3.1 Cases needing early patching of ventricular septal defect Large hole ventricular septal defect causes heart failure, ineffective when medical treatment Large ventricular septal defect prevents the child from developing Large septal defect, the child develops normally, If the stoma does not close, surgery is performed when the child is 4-6 months old. 3.2 In case it is necessary to wait for an older child to patch the ventricular septal defect Moderate ventricular septal defect: Surgery when the child is slow to gain weight or does not gain weight, shows signs of progressive dilatation or left ventricular failure. Qs from 1.5 to 2. 3.3 Other indications Ventricular septal defect causes aortic regurgitation, commonly seen in funnel location Right ventricular outflow tract narrowing, left ventricular outflow tract infection infective endocarditis Valsalva sinus aneurysm, progressive or impaired left ventricular dilatation. left ventricular dysfunction Severe pulmonary hypertension ventricular septal defect, pulmonary resistance (PVR) is preserved: PVR <8 Wood units. PRV (or pulmonary artery pressure) < 2⁄3 systemic pressure, Qp:Qs > 1.5:1.

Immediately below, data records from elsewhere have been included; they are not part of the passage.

/-- An operation on the first inputs, one after another: each finds its own input as it was. -/
theorem foldl_inputs {f : Nat → State → State} (one : OnOneInput f) (s : State) : ∀ n ≤ s.sense.inputs.length,
    (∀ j, AlikeAt j s ((List.range n).foldl (fun u i => f i u) s) ∨ j < n) ∧
      SameOutside [.sense] s ((List.range n).foldl (fun u i => f i u) s) ∧
      ((List.range n).foldl (fun u i => f i u) s).sense.inputs.length = s.sense.inputs.length ∧
      ∀ j < n, ∃ u, AlikeAt j s u ∧ senseInput ((List.range n).foldl (fun u i => f i u) s) j = senseInput (f j u) j
  | 0, _ => ⟨fun _ => .inl ⟨refl _ _, rfl, rfl⟩, refl _ _, rfl, fun _ below => absurd below (Nat.not_lt_zero _)⟩
  | n + 1, within => by
    obtain ⟨untouched, same, length, done⟩ := foldl_inputs one s n (Nat.le_of_succ_le within)
    rw [List.range_succ, List.foldl_append, List.foldl_cons, List.foldl_nil]
    generalize (List.range n).foldl (fun u i => f i u) s = t at untouched same length done
    obtain ⟨frame, size, others⟩ := one n t (length ▸ within)
    refine ⟨fun j => ?_, same.trans frame, size.trans length, fun j below => ?_⟩
    · rcases Nat.lt_or_ge j (n + 1) with below | above
      · exact .inr below
      · refine .inl ⟨same.trans frame, size.trans length, ?_⟩
        rw [others j (by omega)]
        exact ((untouched j).resolve_right (by omega)).2.2
    · rcases Nat.lt_succ_iff_lt_or_eq.1 below with below | rfl
      · obtain ⟨u, alike, is⟩ := done j below
        exact ⟨u, alike, (others j (by omega)).trans is⟩
      · exact ⟨t, (untouched j).resolve_right (Nat.lt_irrefl _), rfl⟩

theorem inputEntry_one : OnOneInput inputEntry := by
  intro i u within
  refine ⟨inputEntry_frame i u, ?_⟩
  unfold inputEntry
  split
  · exact ⟨rfl, fun _ _ => rfl⟩
  · have changed (g : SenseInput → SenseInput) (v : State) (inside : i < v.sense.inputs.length) (j : Nat) (other : j ≠ i) :
        senseInput (changeInput i g v) j = senseInput v j := by rw [senseInput_changeInput i j g v inside, if_neg other]
    have size (g : SenseInput → SenseInput) (v : State) : (changeInput i g v).sense.inputs.length = v.sense.inputs.length :=
      List.length_set
    dsimp only
    split
    · refine ⟨(size _ _).trans (size _ _), fun j other => ?_⟩
      rw [openGauge, changed _ _ (by rw [size]; exact within) j other, changed _ _ within j other]
    · exact ⟨size _ _, changed _ _ within⟩

/-- Whether a used input's pin is at its active level: what opens the run of a GAUGE input at the entry (R24). -/
def gaugeAtEntry (s : State) (i : Nat) : Prop :=
  (assignment s.profile i).service = .gauge ∧
    (((assignment s.profile i).detection = .high ∧ pinLevel s i = true) ∨
      ((assignment s.profile i).detection = .low ∧ pinLevel s i = false))

theorem gaugeIsActive_iff {s t : State} {i : Nat} (profile : t.profile = s.profile)
    (level : (senseInput t i).filtered = some (pinLevel s i)) : gaugeIsActive t i = true ↔ gaugeAtEntry s i := by
  rw [gaugeIsActive, gaugeAtEntry, profile, level, Bool.and_eq_true, decide_eq_true_iff]
  cases (assignment s.profile i).detection <;> simp

/-- An input at the entry to RUNNING (R19, R24). -/
theorem senseInput_inputEntry {i : Nat} {s : State} (used : (assignment s.profile i).service ≠ .unused)
    (within : i < s.sense.inputs.length) (noRun : (senseInput s i).gauge = none) :
    (senseInput (inputEntry i s) i).filtered = some (pinLevel s i) ∧ (senseInput (inputEntry i s) i).pending = none ∧
      ((senseInput (inputEntry i s) i).gauge = some { start := s.length.runCount, byCap := false } ↔ gaugeAtEntry s i) := by
  rw [inputEntry, if_neg used]
  dsimp only
  have level := senseInput_changeInput i i (fun inp => { inp with filtered := some (pinLevel s i), pending := none }) s within
  have inside : i < (changeInput i (fun inp => { inp with filtered := some (pinLevel s i), pending := none }) s).sense.inputs.length :=
    within.trans_eq List.length_set.symm
  have length : (changeInput i (fun inp => { inp with filtered := some (pinLevel s i), pending := none }) s).length = s.length := rfl
  have profile : (changeInput i (fun inp => { inp with filtered := some (pinLevel s i), pending := none }) s).profile = s.profile := rfl
  rw [if_pos rfl] at level
  generalize changeInput i (fun inp => { inp with filtered := some (pinLevel s i), pending := none }) s = t at level inside length profile
  have active := gaugeIsActive_iff profile (by rw [level])
  by_cases opens : gaugeIsActive t i = true
  · rw [if_pos opens, openGauge, senseInput_changeInput i i _ t inside, if_pos rfl, level, length]
    exact ⟨rfl, rfl, iff_of_true rfl (active.1 opens)⟩
  · rw [if_neg opens, level]
    exact ⟨rfl, rfl, iff_of_false (by rw [noRun]; nofun) fun entered => opens (active.2 entered)⟩

/-- The inputs after the entry to RUNNING. -/
theorem senseEntry_inputs {s : State} (inputs : s.sense.inputs.length = 32) {i : Nat} (below : i < 32) :
    ((assignment s.profile i).service ≠ .unused → (senseInput s i).gauge = none →
      (senseInput (senseEntry s) i).filtered = some (pinLevel s i) ∧ (senseInput (senseEntry s) i).pending = none ∧
        ((senseInput (senseEntry s) i).gauge = some { start := s.length.runCount, byCap := false } ↔ gaugeAtEntry s i)) ∧
      ((assignment s.profile i).service = .unused → senseInput (senseEntry s) i = senseInput s i) := by
  obtain ⟨-, -, -, done⟩ := foldl_inputs inputEntry_one s 32 inputs.ge
  obtain ⟨u, ⟨same, size, alike⟩, is⟩ := done i below
  have profile : u.profile = s.profile := same .profile (by decide)
  have length : u.length = s.length := same .length (by decide)
  have pins : u.pins = s.pins := same .pins (by decide)
  have pin : pinLevel u i = pinLevel s i := by rw [pinLevel, pins, pinLevel]
  have entered : senseInput (senseEntry s) i = senseInput (inputEntry i u) i := by
    rw [← is, senseEntry]
    generalize (List.range 32).foldl (fun u i => inputEntry i u) s = t
    rfl
  rw [entered]
  refine ⟨fun used noRun => ?_, fun unused => ?_⟩
  · have := senseInput_inputEntry (profile ▸ used) (by rw [size, inputs]; exact below) (alike ▸ noRun)
    rw [length, pin] at this
    rw [show gaugeAtEntry u i ↔ gaugeAtEntry s i by rw [gaugeAtEntry, profile, pin, gaugeAtEntry]] at this
    exact this
  · rw [inputEntry, if_pos (profile ▸ unused), alike]

theorem senseEntry_spin (s : State) : (senseEntry s).sense.spinFiltered = some s.pins.spin ∧
    (senseEntry s).sense.spinPending = none := by
  have pins : ((List.range 32).foldl (fun u i => inputEntry i u) s).pins = s.pins :=
    (foldl_frame (bs := [.sense]) _ (fun t i => inputEntry_frame i t) (List.range 32) s) .pins (by decide)
  rw [senseEntry]
  generalize (List.range 32).foldl (fun u i => inputEntry i u) s = t at pins
  exact ⟨congrArg (fun p : Pins => some p.spin) pins, rfl⟩

/-! ## The monitors and TRIM (R73, R87) -/

/-- The lay monitor once it settles or is suspended, as the wire stands. -/
theorem settleByWire_lay {s : State} {w : LayWorkingSet} (working : s.lay.working = some w) :
    (settleByWire s).lay.working = some w ∧ (settleByWire s).lay.trimCorrection = s.lay.trimCorrection ∧
      (settleByWire s).lay.faultRun = s.lay.faultRun ∧ (settleByWire s).lay.settleCount = 0 ∧
      (s.hold.observed = .held → (settleByWire s).lay.state = .suspended ∧ (settleByWire s).lay.window = none) ∧
      (s.hold.observed = .running → 0 < w.settleTurns →
        (settleByWire s).lay.state = .settling ∧ (settleByWire s).lay.window = none) ∧
      (s.hold.observed = .running → w.settleTurns = 0 →
        (settleByWire s).lay.state = .measuring ∧
        (settleByWire s).lay.window = some { start := s.fullPosition, twists := 0 }) := by
  unfold settleByWire
  split
  · next running =>
    rw [enterSettling, working]
    dsimp only
    split
    · next none_to_settle =>
      exact ⟨working, rfl, rfl, rfl, fun held => absurd (running.symm.trans held) nofun,
        fun _ some_to_settle => absurd none_to_settle some_to_settle.ne', fun _ _ => ⟨rfl, rfl⟩⟩
    · next some_to_settle =>
      exact ⟨working, rfl, rfl, rfl, fun held => absurd (running.symm.trans held) nofun, fun _ _ => ⟨rfl, rfl⟩,
        fun _ none_to_settle => absurd none_to_settle some_to_settle⟩
  · next held =>
    exact ⟨working, rfl, rfl, rfl, fun _ => ⟨rfl, rfl⟩, fun running => absurd (held.symm.trans running) nofun,
      fun running => absurd (held.symm.trans running) nofun⟩

/-- TRIM's high time in the middle of its range, with no correction standing. -/
theorem trimHigh_uncorrected {s : State} (uncorrected : s.lay.trimCorrection = 0) : trimHigh s = 500 := by
  rw [trimHigh, uncorrected]
  split <;> rfl

/-! ## The coil builder (R139) -/

/-- A coil that opens at 0 with an empty plan, no marks waiting and no loss listed. -/
theorem builderEntry_fresh {s : State} (builder : s.builder = State.reset.builder) (losses : s.feeds.losses = [])
    (marks : s.marks.marks = []) (lot : s.lots.activeTag = 0) (building : s.profile.coilBuilding = true) :
    builderEntry s = latch .planExhausted (s.withBuilder { s.builder with
      state := .building, nextSerial := 2
      current := some { record := newCoil 1 0 0, entryRef := false, reading := readingOf s.effective } }) := by
  have number : s.builder.nextSerial = 1 := by rw [builder]; rfl
  have plan : s.builder.plan = [] := by rw [builder]; rfl
  have coil : openCoil 0 [] (s.withBuilder { s.builder with state := .building }) =
      cutTest (latch .planExhausted (s.withBuilder { s.builder with
        state := .building, nextSerial := 2
        current := some { record := newCoil 1 0 0, entryRef := false, reading := readingOf s.effective } })) := by
    rw [openCoil]
    dsimp only [State.withBuilder_builder, State.withBuilder_lots]
    rw [takeHead]
    dsimp only [State.withBuilder_builder, State.withBuilder_lots]
    rw [plan]
    dsimp only
    rw [number, lot]
    refine congrArg cutTest ?_
    rw [show ∀ (f : Coil → Coil) (t : State), (changeRecord f t).feeds = t.feeds from fun _ _ => rfl]
    rw [show ∀ (c : Condition) (t : State), (latch c t).feeds = t.feeds from fun _ _ => rfl, State.withBuilder_feeds,
      State.withBuilder_feeds, losses]
    rfl
  rw [builderEntry, if_pos building, coil]
  refine cutTest_ahead rfl ?_
  rintro (⟨p, planned, -⟩ | ⟨m, ⟨before, after, listed, -⟩, -⟩)
  · cases planned
  · rw [show ∀ (c : Condition) (t : State), (latch c t).marks = t.marks from fun _ _ => rfl, State.withBuilder_marks, marks] at listed
    simp at listed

Tốt nhất là nên phẫu thuật vá thông liên thất cho trẻ ở độ tuổi trước đi học.
Tốt nhất là nên phẫu thuật vá thông liên thất cho trẻ ở độ tuổi trước đi học.

4. Contraindications for ventricular septal patching


Fixed pulmonary artery pressure ventricular septal defect: PVR > 8 Wood units even with pulmonary vasodilation maneuvers Small hole ventricular septal defect does not cause left ventricular dilatation, is not located below the great artery, does not cause ventricular septal defect. Pulmonary hypertension and no history of endocarditis: Periodic health monitoring is possible. Ventricular septal patch surgery has a high success rate and is effective in the long run. Recovery time will depend on the size of the hole, the patient's health and cardiovascular problems.
Currently, Cardiovascular Center - Vinmec International General Hospital is one of the leading spearhead centers, with a full team of experts including: Professor, Doctor, Specialist Doctor 2, Master. He is an experienced doctor with great reputation in the field of medical treatment, surgery, interventional cardiac catheterization and application of advanced techniques in the diagnosis and treatment of cardiovascular diseases.
In particular, the Center has modern equipment, on par with the most prestigious hospitals in the world. This is also the first private hospital and the second hospital in Vietnam to successfully implement the HVAD ventricular-assisted artificial heart transplant technique. Performed 18 transcatheter aortic valve replacement - One of the most complex cardiovascular intervention techniques in the world today within more than 1 year; performed the first MitraClip case and hundreds of aortic and coronary interventions, including complicated and difficult-to-access cases.